My name is Rachel, and I’m a mother of 4 children. I’m also the daughter of dedicated foster carers, Sharon and John.

“foster children are no different from us; they’ve just had some traumatic times.”

At first, it felt a bit unusual to be a part of a foster family, especially because back then, foster children shared a room with me. Nowadays, foster children are required to have their own bedrooms. Initially, it was a pleasant change to enjoy some quiet moments between placements, but I soon grew accustomed to sharing my room and eagerly looked forward to welcoming the next child into our family. Our house was always brimming with activity since my grandparents were also foster carers and frequently visited us. It was wonderful that we were all treated equally.

“as the child of foster parents, I’ve enjoyed the experience of meeting different children.”

I developed close bonds with all my foster siblings, and we still regard each other as family to this day. It was emotionally challenging when my parents had newborn babies, and as those babies either returned to their biological families or were adopted, I faced a unique set of emotional hurdles. Thankfully, my parents provided the support I needed to navigate these changes.

“foster children became our extended family, always welcome in our home.”

We had so many positive experiences, watching them grow into their unique characters. We had fun, shared laughter, and got into some minor trouble together lol, but we were grounded together like one big family.

“supporting them takes patience and time for trust to develop.”

The main adjustment was sharing my room, but I never felt any different. If anything, I always had a friend.

We were involved from the beginning and asked how we felt throughout the process. We were explained to a certain extent without breaking confidentiality, but most of the time, the children themselves would tell me. If they did, I would tell Mum, and she would handle it.

It makes me feel proud to see the children grow and move forward in life, whether that meant going home or finding adoptive families. I feel privileged to have met all the children who have stayed with us.

My advice would be to support them and be patient.

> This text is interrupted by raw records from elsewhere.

-- ==== Sys2Proof/Machine/State.lean ====
section
/-! DEFINITION. The architectural state of the engine (R20), the host's pending bus transactions, the reasons a step can stop,
and the state after reset (R280). -/

namespace Sys2Proof.Machine

/-- The kind of a context slot (R30); `empty` is KIND = 0. The values 5 to 7 are never held. -/
inductive Kind where
  | empty
  | fft
  | rfft
  | gz
  | dht
  deriving DecidableEq, Repr

/-- One context slot (R30). -/
structure Slot where
  valid : Bool
  kind  : Kind
  prec  : Prec
  /-- N, the transform size. -/
  n     : Word
  deriving DecidableEq, Repr

/-- The reset value of every slot (R32). -/
def Slot.empty : Slot := { valid := false, kind := .empty, prec := .f32, n := 0 }

/-- The size of a slot as a number. -/
def Slot.size (x : Slot) : Nat := x.n.toNat

/-- A buffer descriptor: the registers Bk_BASE (a byte offset into DMEM) and Bk_LEN (a count of elements) (R29). -/
structure Desc where
  base : Word
  len  : Word
  deriving DecidableEq, Repr

/-- The registers that are locked while BUSY (R37): CMD, ARG0 and the four descriptors. They are also exactly what the engine
captures when it accepts a command (R36). -/
structure LockedRegs where
  cmd  : Word
  arg0 : Word
  b0   : Desc
  b1   : Desc
  b2   : Desc
  b3   : Desc
  deriving DecidableEq, Repr

/-- The error codes of R241; 0x0D to 0xFF are never produced. -/
inductive ErrCode where
  | ok
  | illegal
  | ctxRange
  | size
  | notConfigured
  | kind
  | prec
  | len
  | align
  | range
  | overlap
  | parity
  | bin
  deriving DecidableEq, Repr

/-- The stored fields of STATUS (R26). BUSY is not among them: it is 1 exactly when the engine is BUSY (R36). -/
structure Status where
  done    : Bool
  err     : Bool
  ovr     : Bool
  errCode : ErrCode
  errA    : BitVec 4
  errB    : BitVec 4
  deriving DecidableEq, Repr

/-- The Goertzel result registers (R35). -/
structure Results where
  reLo : Word
  reHi : Word
  imLo : Word
  imHi : Word
  deriving DecidableEq, Repr

/-- DMEM (R60) as the list of the bytes that have been written since reset, addresses strictly rising. An address the list does
not hold is unwritten (R74). -/
abbrev Memory := List Host.Cell

/-- The engine control state (R36): IDLE, or BUSY with the captured command. `hostSteps` is the model's own field: how many host
steps still pass before the completion step (R286; log entry 2). -/
inductive Engine where
  | idle
  | busy (captured : LockedRegs) (hostSteps : Nat)
  deriving DecidableEq, Repr

/-- A host bus transaction (R61): the block offset, the width in bytes and, for a write, the value. -/
inductive BusOp where
  | read  (offset width : Nat)
  | write (offset width : Nat) (value : BitVec 64)
  deriving DecidableEq, Repr

/-- What the outside world does to the block: a bus transaction; the host's `WAIT`, which reads STATUS until DONE is 1 (R102); an
assertion and release of the reset input (R280). -/
inductive HostEvent where
  | bus (op : BusOp)
  | wait
  | reset
  deriving DecidableEq, Repr

/-- The bus port's answer to a transaction: the value read (zero-extended), a write done, or a bus error (R250). -/
inductive BusAnswer where
  | value (v : BitVec 64)
  | written
  | busError
  deriving DecidableEq, Repr

/-- The architectural state (R20), and the model's own fields `host`, `answer` and `draws`. -/
structure State where
  /-- The implementation parameters (R9); no step changes them. -/
  params : Params
  /-- CTRL.IE (R25). -/
  ie     : Bool
  /-- The stored fields of STATUS (R26). -/
  status : Status
  /-- CMD, ARG0, B0_BASE to B3_LEN (R27 to R29). -/
  locked : LockedRegs
  /-- RES_RE_LO to RES_IM_HI (R35). -/
  res    : Results
  /-- The context file: NCTX slots (R30). -/
  ctxs   : List Slot
  /-- DMEM (R60). -/
  dmem   : Memory
  /-- The engine control state (R36). -/
  engine : Engine
  /-- The host transactions the block has yet to receive, in the order it receives them (R75). -/
  host   : List HostEvent
  /-- The answer to the last host transaction. -/
  answer : Option BusAnswer
  /-- The number of free values drawn so far (log entries 1 and 2). -/
  draws  : Nat
  deriving DecidableEq, Repr

/-- Why a step stops with a fault. Safe: no run from reset meets one. -/
inductive Fault where
  /-- Raised by the completion step (`runCommand`, `completionStep`) of a BUSY engine whose captured command is not the one
  asked for, spells no command, or does not pass its own checks. R244 says that every failure is found at acceptance, so the spec
  gives such a state no meaning and no machine is ever in it. -/
  | acceptanceBroken
  deriving DecidableEq, Repr

/-- Why an instruction is refused. -/
inductive Refusal where
  /-- Raised by an arm of `exec` whose instruction has no meaning yet. Safe. No arm of this model raises it. -/
  | notModelled (mnemonic : String)
  deriving DecidableEq, Repr

/-- Every stored STATUS field is 0 after reset (R280). -/
def Status.reset : Status :=
  { done := false, err := false, ovr := false, errCode := .ok, errA := 0, errB := 0 }

/-- CMD, ARG0 and the descriptors are 0 after reset (R280). -/
def LockedRegs.reset : LockedRegs :=
  { cmd := 0, arg0 := 0, b0 := ⟨0, 0⟩, b1 := ⟨0, 0⟩, b2 := ⟨0, 0⟩, b3 := ⟨0, 0⟩ }

/-- The state after reset of an engine with the parameters `q` (R280): every DMEM byte unwritten, no host transaction waiting. -/
def State.resetWith (q : Params) : State :=
  { params := q
    ie     := false
    status := .reset
    locked := .reset
    res    := ⟨0, 0, 0, 0⟩
    ctxs   := List.replicate q.nctx .empty
    dmem   := []
    engine := .idle
    host   := []
    answer := none
    draws  := 0 }

/-- The state after reset with the default parameters of R9. -/
def State.reset : State := .resetWith .default

end Sys2Proof.Machine
end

It takes time for the children to trust you. Love and understanding are a must. Never comment on individual family members; just listen and be there for them.

I still support my parents with fostering, even though I have a family of my own. The foster children are my extended family and are treated the same as my own. They are always welcome in my home, and we do lots of things together.

“love and understanding are a must when supporting foster children.”

As the child of a fostering family, I can honestly say I have enjoyed the experience of meeting different children. The good times certainly outweigh the sad times. Foster children are no different from us or anyone else; it’s just unfortunate they have had some traumatic times. Hopefully, our family has been able to make a difference in their lives and continues to do so.